#### TASK INSTRUCTIONS:
Only one stretch of the records below is wanted: the lines from the one holding "su (R119). -/" through the one holding "def parityLimit : Nat := 8". Return it exactly, both ends included.

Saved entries
###
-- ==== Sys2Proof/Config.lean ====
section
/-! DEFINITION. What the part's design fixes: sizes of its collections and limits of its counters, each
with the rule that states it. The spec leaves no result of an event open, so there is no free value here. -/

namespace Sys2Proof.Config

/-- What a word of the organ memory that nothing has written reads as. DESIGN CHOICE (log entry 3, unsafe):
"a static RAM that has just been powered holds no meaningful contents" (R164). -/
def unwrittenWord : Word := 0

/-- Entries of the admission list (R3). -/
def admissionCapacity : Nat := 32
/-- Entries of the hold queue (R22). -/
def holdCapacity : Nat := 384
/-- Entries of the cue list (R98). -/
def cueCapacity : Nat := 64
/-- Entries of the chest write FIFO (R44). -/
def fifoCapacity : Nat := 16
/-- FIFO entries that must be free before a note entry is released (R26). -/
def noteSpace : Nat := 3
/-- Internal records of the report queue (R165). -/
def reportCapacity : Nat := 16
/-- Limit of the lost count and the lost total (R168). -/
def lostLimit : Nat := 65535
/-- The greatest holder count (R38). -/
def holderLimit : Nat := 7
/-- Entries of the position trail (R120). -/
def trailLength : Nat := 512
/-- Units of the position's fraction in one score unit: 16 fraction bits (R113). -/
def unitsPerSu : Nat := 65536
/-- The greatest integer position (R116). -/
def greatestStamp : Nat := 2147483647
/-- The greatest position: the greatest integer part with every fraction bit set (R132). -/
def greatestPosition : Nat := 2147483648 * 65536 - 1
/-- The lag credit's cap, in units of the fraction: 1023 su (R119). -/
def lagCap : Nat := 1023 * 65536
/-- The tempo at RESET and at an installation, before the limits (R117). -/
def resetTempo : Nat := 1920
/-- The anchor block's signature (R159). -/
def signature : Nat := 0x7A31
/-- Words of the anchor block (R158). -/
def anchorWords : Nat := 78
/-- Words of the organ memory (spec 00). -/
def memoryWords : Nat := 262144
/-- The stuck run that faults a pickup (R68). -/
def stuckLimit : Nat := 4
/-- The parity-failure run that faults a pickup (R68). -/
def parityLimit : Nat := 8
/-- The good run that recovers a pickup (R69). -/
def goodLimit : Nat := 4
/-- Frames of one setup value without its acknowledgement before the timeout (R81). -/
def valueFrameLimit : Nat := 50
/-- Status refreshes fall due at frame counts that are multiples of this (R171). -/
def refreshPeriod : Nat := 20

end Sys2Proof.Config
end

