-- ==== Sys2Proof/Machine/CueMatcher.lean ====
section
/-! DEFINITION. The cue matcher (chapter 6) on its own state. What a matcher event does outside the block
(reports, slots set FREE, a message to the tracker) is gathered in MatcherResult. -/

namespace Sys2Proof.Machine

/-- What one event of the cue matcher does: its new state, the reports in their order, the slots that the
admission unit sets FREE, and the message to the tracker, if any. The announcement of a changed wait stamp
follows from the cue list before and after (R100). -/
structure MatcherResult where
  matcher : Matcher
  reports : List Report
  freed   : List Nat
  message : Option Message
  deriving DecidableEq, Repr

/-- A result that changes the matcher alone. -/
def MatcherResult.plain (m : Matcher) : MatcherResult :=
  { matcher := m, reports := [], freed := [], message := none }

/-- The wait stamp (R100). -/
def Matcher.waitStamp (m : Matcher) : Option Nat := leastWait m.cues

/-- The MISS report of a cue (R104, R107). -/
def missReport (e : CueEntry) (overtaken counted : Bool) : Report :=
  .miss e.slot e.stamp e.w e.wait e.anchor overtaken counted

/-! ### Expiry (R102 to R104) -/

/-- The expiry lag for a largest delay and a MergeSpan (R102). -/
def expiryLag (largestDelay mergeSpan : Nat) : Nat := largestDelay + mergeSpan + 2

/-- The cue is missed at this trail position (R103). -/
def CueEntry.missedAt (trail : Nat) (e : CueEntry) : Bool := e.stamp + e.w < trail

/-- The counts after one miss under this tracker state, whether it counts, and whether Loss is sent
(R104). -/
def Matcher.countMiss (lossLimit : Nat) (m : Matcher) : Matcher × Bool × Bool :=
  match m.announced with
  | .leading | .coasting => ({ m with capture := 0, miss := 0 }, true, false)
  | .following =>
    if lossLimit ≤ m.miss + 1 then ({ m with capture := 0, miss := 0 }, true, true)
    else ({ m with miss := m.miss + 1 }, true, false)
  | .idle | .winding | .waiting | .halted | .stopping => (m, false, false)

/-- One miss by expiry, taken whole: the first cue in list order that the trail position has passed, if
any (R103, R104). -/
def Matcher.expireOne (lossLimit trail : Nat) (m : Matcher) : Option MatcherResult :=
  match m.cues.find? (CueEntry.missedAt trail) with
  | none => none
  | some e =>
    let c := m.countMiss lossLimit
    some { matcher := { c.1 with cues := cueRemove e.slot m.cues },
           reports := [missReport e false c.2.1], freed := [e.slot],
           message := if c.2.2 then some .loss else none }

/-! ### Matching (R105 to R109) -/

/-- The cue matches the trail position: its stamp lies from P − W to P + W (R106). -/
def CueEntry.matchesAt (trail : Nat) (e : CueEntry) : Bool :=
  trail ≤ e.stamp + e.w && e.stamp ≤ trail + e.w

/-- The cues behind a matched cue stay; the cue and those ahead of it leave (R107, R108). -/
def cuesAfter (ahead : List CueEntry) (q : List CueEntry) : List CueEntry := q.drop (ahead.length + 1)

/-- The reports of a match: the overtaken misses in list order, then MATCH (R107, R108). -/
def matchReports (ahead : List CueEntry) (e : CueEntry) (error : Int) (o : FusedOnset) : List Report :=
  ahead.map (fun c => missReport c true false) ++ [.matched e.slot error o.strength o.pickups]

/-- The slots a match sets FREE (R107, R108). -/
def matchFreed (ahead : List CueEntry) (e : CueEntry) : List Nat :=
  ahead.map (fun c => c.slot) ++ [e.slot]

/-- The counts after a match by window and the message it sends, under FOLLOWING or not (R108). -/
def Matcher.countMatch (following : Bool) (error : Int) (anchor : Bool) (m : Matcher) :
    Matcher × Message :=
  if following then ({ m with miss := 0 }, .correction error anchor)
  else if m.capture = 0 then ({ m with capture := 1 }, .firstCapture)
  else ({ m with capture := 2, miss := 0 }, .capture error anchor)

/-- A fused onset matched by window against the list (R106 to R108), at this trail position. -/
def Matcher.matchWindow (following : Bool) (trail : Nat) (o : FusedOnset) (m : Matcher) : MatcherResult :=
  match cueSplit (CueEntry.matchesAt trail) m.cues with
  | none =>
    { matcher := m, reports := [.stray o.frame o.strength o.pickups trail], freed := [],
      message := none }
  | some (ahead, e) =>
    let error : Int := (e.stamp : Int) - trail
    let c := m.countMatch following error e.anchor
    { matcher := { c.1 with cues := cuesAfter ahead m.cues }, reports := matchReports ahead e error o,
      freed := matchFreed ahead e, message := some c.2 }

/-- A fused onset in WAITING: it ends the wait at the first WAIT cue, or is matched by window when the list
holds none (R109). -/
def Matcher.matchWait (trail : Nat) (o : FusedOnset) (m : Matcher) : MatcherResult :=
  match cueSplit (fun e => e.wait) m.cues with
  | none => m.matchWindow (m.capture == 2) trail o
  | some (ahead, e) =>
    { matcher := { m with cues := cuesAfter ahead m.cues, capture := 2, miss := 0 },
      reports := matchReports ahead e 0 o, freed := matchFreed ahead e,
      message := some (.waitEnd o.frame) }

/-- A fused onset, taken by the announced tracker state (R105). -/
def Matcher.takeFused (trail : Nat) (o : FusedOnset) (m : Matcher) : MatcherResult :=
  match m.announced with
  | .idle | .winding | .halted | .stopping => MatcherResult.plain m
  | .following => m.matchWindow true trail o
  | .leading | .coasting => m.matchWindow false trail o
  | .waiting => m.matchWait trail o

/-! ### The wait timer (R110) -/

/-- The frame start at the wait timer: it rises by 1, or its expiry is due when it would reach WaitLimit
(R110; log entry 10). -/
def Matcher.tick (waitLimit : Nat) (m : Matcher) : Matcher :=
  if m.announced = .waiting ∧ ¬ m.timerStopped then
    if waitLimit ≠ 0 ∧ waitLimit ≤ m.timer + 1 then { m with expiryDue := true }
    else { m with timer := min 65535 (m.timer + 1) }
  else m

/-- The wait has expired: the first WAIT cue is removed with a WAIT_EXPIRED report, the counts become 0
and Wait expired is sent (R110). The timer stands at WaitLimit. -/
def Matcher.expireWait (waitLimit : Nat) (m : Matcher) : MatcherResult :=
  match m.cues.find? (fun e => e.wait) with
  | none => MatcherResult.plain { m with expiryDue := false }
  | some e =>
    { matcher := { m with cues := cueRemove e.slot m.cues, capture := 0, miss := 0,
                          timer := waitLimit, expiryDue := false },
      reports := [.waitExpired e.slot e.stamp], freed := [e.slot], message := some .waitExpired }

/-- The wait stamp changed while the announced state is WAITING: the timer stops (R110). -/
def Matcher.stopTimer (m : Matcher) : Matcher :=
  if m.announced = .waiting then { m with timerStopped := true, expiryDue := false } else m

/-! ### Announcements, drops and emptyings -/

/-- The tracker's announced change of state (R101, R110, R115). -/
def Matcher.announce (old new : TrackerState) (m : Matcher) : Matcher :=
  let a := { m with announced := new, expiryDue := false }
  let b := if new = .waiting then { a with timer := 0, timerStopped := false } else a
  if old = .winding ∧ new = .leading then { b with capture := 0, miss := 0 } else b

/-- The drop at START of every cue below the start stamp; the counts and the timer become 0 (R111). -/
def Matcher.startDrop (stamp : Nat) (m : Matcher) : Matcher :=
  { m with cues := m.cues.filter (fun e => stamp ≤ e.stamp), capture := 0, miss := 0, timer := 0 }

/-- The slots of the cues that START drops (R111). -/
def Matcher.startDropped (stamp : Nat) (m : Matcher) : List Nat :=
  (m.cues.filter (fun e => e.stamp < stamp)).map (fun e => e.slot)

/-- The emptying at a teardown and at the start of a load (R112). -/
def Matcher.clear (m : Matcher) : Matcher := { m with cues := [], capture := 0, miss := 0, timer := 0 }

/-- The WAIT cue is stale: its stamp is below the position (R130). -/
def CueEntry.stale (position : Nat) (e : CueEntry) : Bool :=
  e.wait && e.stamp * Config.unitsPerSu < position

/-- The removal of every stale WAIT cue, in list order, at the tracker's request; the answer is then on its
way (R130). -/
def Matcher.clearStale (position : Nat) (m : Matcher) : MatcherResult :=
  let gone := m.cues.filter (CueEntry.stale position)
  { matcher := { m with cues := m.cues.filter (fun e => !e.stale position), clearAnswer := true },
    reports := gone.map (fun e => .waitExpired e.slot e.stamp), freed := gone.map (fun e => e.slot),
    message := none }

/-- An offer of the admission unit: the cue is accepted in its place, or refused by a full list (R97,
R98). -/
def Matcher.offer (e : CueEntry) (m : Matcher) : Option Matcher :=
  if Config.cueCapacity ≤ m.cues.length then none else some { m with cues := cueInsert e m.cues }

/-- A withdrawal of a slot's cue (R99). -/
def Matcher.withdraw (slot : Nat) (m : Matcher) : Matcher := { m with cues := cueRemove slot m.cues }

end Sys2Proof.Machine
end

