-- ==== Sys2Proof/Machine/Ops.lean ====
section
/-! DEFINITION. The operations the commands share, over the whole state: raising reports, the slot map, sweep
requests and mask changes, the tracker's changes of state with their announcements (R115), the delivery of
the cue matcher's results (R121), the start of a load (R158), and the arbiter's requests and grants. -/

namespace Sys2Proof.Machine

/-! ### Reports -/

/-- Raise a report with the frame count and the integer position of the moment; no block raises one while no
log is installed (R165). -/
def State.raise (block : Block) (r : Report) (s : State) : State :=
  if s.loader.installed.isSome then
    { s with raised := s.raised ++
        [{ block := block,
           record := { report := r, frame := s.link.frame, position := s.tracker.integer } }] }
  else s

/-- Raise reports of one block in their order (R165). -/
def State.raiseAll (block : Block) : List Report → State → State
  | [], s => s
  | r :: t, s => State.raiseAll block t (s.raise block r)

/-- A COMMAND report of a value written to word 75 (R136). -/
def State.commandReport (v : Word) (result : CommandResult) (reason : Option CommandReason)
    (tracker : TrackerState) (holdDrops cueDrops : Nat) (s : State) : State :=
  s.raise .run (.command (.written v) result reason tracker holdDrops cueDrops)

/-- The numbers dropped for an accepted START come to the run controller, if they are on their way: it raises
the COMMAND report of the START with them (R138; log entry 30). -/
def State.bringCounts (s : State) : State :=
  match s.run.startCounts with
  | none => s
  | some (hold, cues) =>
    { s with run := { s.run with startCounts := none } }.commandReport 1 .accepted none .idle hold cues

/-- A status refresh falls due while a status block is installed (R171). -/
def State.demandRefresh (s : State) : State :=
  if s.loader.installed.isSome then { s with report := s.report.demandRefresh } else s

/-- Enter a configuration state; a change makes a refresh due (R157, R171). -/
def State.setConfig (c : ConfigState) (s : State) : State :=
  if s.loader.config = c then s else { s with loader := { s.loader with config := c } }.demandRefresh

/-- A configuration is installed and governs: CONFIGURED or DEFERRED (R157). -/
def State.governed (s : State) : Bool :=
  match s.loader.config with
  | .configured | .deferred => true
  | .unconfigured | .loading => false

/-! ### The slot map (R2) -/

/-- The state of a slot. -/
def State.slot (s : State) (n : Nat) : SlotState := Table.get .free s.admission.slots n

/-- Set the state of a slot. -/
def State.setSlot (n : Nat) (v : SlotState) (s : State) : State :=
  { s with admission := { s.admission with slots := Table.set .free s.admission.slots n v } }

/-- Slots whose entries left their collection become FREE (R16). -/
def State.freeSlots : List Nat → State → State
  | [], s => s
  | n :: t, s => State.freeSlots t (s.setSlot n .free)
###
#### EXERCISE RESULT:
/-- The lag credit's cap, in units of the fraction: 1023 su (R119). -/
def lagCap : Nat := 1023 * 65536
/-- The tempo at RESET and at an installation, before the limits (R117). -/
def resetTempo : Nat := 1920
/-- The anchor block's signature (R159). -/
def signature : Nat := 0x7A31
/-- Words of the anchor block (R158). -/
def anchorWords : Nat := 78
/-- Words of the organ memory (spec 00). -/
def memoryWords : Nat := 262144
/-- The stuck run that faults a pickup (R68). -/
def stuckLimit : Nat := 4
/-- The parity-failure run that faults a pickup (R68). -/
def parityLimit : Nat := 8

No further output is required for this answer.